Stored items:

####################

-- ==== Sys2Proof/Machine/Streams.lean ====
section
/-!
DEFINITION. Streams: descriptors and their checks, chunks, movement, re-arm, halts and stops (rows STREAM_ACCEPT to
STREAM_STOP; R308–R328, R364).
-/
namespace Sys2Proof.Machine

/-! ## The descriptor (R310, R311) -/

def sdSrc (d : List Byte) : Nat := leAt d 0 8
def sdDst (d : List Byte) : Nat := leAt d 8 8
def sdCount (d : List Byte) (i : Nat) : Nat := leAt d (0x10 + 8 * i) 8 / 2 ^ 40
def sdStride (d : List Byte) (i : Nat) : Int := signed 40 (leAt d (0x10 + 8 * i) 8)
def sdSrcSpace (d : List Byte) : Nat := leAt d 0x38 1 % 8
def sdDstSpace (d : List Byte) : Nat := leAt d 0x38 1 / 8 % 8
def sdPat (d : List Byte) : Nat := leAt d 0x38 1 / 64
def sdElem (d : List Byte) : Nat := leAt d 0x39 1 % 64 + 1
def sdSlot (d : List Byte) : Nat := leAt d 0x3A 1 % 16
def sdChunkDim (d : List Byte) : Nat := leAt d 0x3A 1 / 16 % 8
def sdPeer (d : List Byte) : Nat := leAt d 0x3F 1 % 64

/-- Elements of a chunk, chunks of the stream (R313). -/
def sdChunkElems (d : List Byte) : Nat := (List.range (sdChunkDim d + 1)).foldl (fun n i => n * sdCount d i) 1
def sdChunks (d : List Byte) : Nat := ((List.range 5).filter (sdChunkDim d < ·)).foldl (fun n i => n * sdCount d i) 1

/-- Coordinates i0–i4 of element `e`. -/
def sdCoords (d : List Byte) (e : Nat) : List Nat :=
  ((List.range 5).foldl (fun (acc : Nat × List Nat) i =>
    let c := max 1 (sdCount d i)
    (acc.1 / c, acc.2 ++ [acc.1 % c])) (e, [])).2

/-- Does a side use the strides (side 0 source, 1 destination)? -/
def sdPatterned (d : List Byte) (side : Nat) : Bool := sdPat d == 2 || sdPat d == side

/-- Offset of element `e` on a side (R311). -/
def sdOffset (d : List Byte) (side e : Nat) : Int :=
  if sdPatterned d side then
    ((List.range 5).zip (sdCoords d e)).foldl (fun (x : Int) p => x + (p.2 : Int) * sdStride d p.1) 0
  else (e * sdElem d : Nat)

/-- Lowest offset and highest byte offset that a side reaches (R316). -/
def sdExtent (d : List Byte) (side : Nat) : Int × Int :=
  if sdPatterned d side then
    let reach := fun (i : Nat) => ((sdCount d i : Int) - 1) * sdStride d i
    ((List.range 5).foldl (fun (x : Int) i => x + min 0 (reach i)) 0,
     (List.range 5).foldl (fun (x : Int) i => x + max 0 (reach i)) ((sdElem d : Int) - 1))
  else (0, ((sdElem d * (sdChunkElems d * sdChunks d) : Nat) : Int) - 1)

/-- Address field, space and base of a side. -/
def sdField (d : List Byte) (side : Nat) : Nat := if side == 0 then sdSrc d else sdDst d
def sdSpace (d : List Byte) (side : Nat) : Nat := if side == 0 then sdSrcSpace d else sdDstSpace d
def sdBase (d : List Byte) (side : Nat) : Nat :=
  if sdSpace d side == 1 then sdField d side % 2 ^ 22 else sdField d side % 2 ^ 48
/-- `CELL_RANK` of a scratchpad side; registered region of a HOST destination. -/
def sdRank (d : List Byte) (side : Nat) : Nat := sdField d side / 2 ^ 22 % 64
def sdRegion (d : List Byte) : Nat := sdDst d / 2 ^ 48 % 4096
/-- Return fields of a SPAN destination. -/
def sdHandle (d : List Byte) : Nat := sdDst d % 2 ^ 24
def sdRetRank (d : List Byte) : Nat := sdDst d / 2 ^ 24 % 64
def sdRetSem (d : List Byte) : Nat := sdDst d / 2 ^ 30 % 64
def sdRetOff (d : List Byte) : Nat := sdDst d / 2 ^ 36 % 2 ^ 22

/-- RSV bits of the descriptor, the bits of an address field its space leaves unused included. [DESIGN CHOICE, log entry 31] -/
def sdRsvOk (d : List Byte) : Bool :=
  let fieldOk := fun (side : Nat) => match sdSpace d side with
    | 0 => decide (sdField d side < 2 ^ 48)
    | 1 => decide (sdField d side < 2 ^ 28)
    | 2 => decide (sdField d side < 2 ^ 60)
    | _ => decide (sdField d side < 2 ^ 58)
  fieldOk 0 && fieldOk 1 && leAt d 0x39 1 / 64 == 0 && leAt d 0x3A 1 / 128 == 0 && leAt d 0x3B 1 / 128 == 0
  && leAt d 0x3C 1 / 128 == 0 && leAt d 0x3D 1 / 128 == 0 && leAt d 0x3E 1 / 128 == 0 && leAt d 0x3F 1 / 64 == 0

/-! ## Checks (R316, R232, R312, R364) -/


/-- The checks of a span send that need no header: its group is a span group that the launch names, its source is one run, and its
return fields lie in range (R312, R316). -/
def State.spanDescOk (s : State) (l : Launch) (d : List Byte) : Bool :=
  match s.group? (sdHandle d), l.groups.any (fun g => g.1 == sdHandle d) with
  | some g, true =>
    g.kind == 1 && sdElem d == 64 && sdStride d 0 == 64 && (List.range 4).all (fun i => sdCount d (i + 1) == 1)
    && (!l.hop.isEmpty || (decide (sdRetRank d < l.variant.footprint) && decide (sdRetOff d + 64 ≤ scratchBytes)))
  | _, _ => false

/-- Does a span send with record header `h` obey R312 and R232? -/
def State.spanSendOk (s : State) (l : Launch) (d h : List Byte) : Bool :=
  s.spanDescOk l d && (match s.group? (sdHandle d) with
  | some g =>
    let len := leAt h 8 4
    let toRank := leAt h 2 2
    sdCount d 0 * 64 == 64 + len && leAt h 0 2 == 0x5350 && leAt h 4 4 == g.id
    && len % 64 == 0 && decide (256 ≤ len) && decide (len ≤ 1048832)
    && leAt h 0xF 1 == 0 && leAt h 0x15 1 == 0 && leAt h 0x38 8 == 0
    && (if l.hop.isEmpty then toRank == 0 else if g.rank + 1 == g.size then toRank == 0xFFFF else toRank == g.rank + 1)
  | none => false)

/-- A scratchpad extent below 0 or reaching the hole. -/
def sdScratchOk (d : List Byte) (side f : Nat) : Bool :=
  let x := sdExtent d side
  decide (sdRank d side < f) && decide (0 ≤ (sdBase d side : Int) + x.1) && decide ((sdBase d side : Int) + x.2 < (scratchBytes : Int))

/-- A HOST destination: an OUTPUT region of the launch's partition that holds the extent (R364). -/
def State.hostSideOk (s : State) (l : Launch) (d : List Byte) : Bool :=
  match tabFind s.regions (sdRegion d) with
  | some r =>
    let x := sdExtent d 1
    r.kind == 0 && !r.ending && (s.ctx r.context).partition == l.partition
    && decide (0 ≤ (sdBase d 1 : Int) + x.1) && decide ((sdBase d 1 : Int) + x.2 < (r.size : Int))
  | none => false

/-- The descriptor checks that need no page (R316). -/
def State.streamOk (s : State) (l : Launch) (d : List Byte) : Bool :=
  let f := l.variant.footprint
  decide (sdSrcSpace d ≤ 1) && decide (sdDstSpace d ≤ 3) && sdPat d != 3 && (List.range 5).all (fun i => sdCount d i != 0)
  && decide (sdChunkDim d ≤ 4) && sdRsvOk d && decide (sdPeer d < f)
  && (sdSrcSpace d != 1 || sdScratchOk d 0 f) && (sdDstSpace d != 1 || sdScratchOk d 1 f)
  && (sdDstSpace d != 2 || s.hostSideOk l d)

/-! ## Where the sides of a piece lie (R310, R311) -/

/-- One run of bytes of an element that no granule boundary of a virtual or host side cuts. -/
structure Piece where
  elem : Nat
  off : Nat
  len : Nat
deriving DecidableEq, Repr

####################

• _What is being asked_
Using the entries above, repeat only the lines from the one containing "g.rank + 1)" through the one containing "let x := sdExtent d side", end lines included.

• _Output_
    && (if l.hop.isEmpty then toRank == 0 else if g.rank + 1 == g.size then toRank == 0xFFFF else toRank == g.rank + 1)
  | none => false)

/-- A scratchpad extent below 0 or reaching the hole. -/
def sdScratchOk (d : List Byte) (side f : Nat) : Bool :=
  let x := sdExtent d side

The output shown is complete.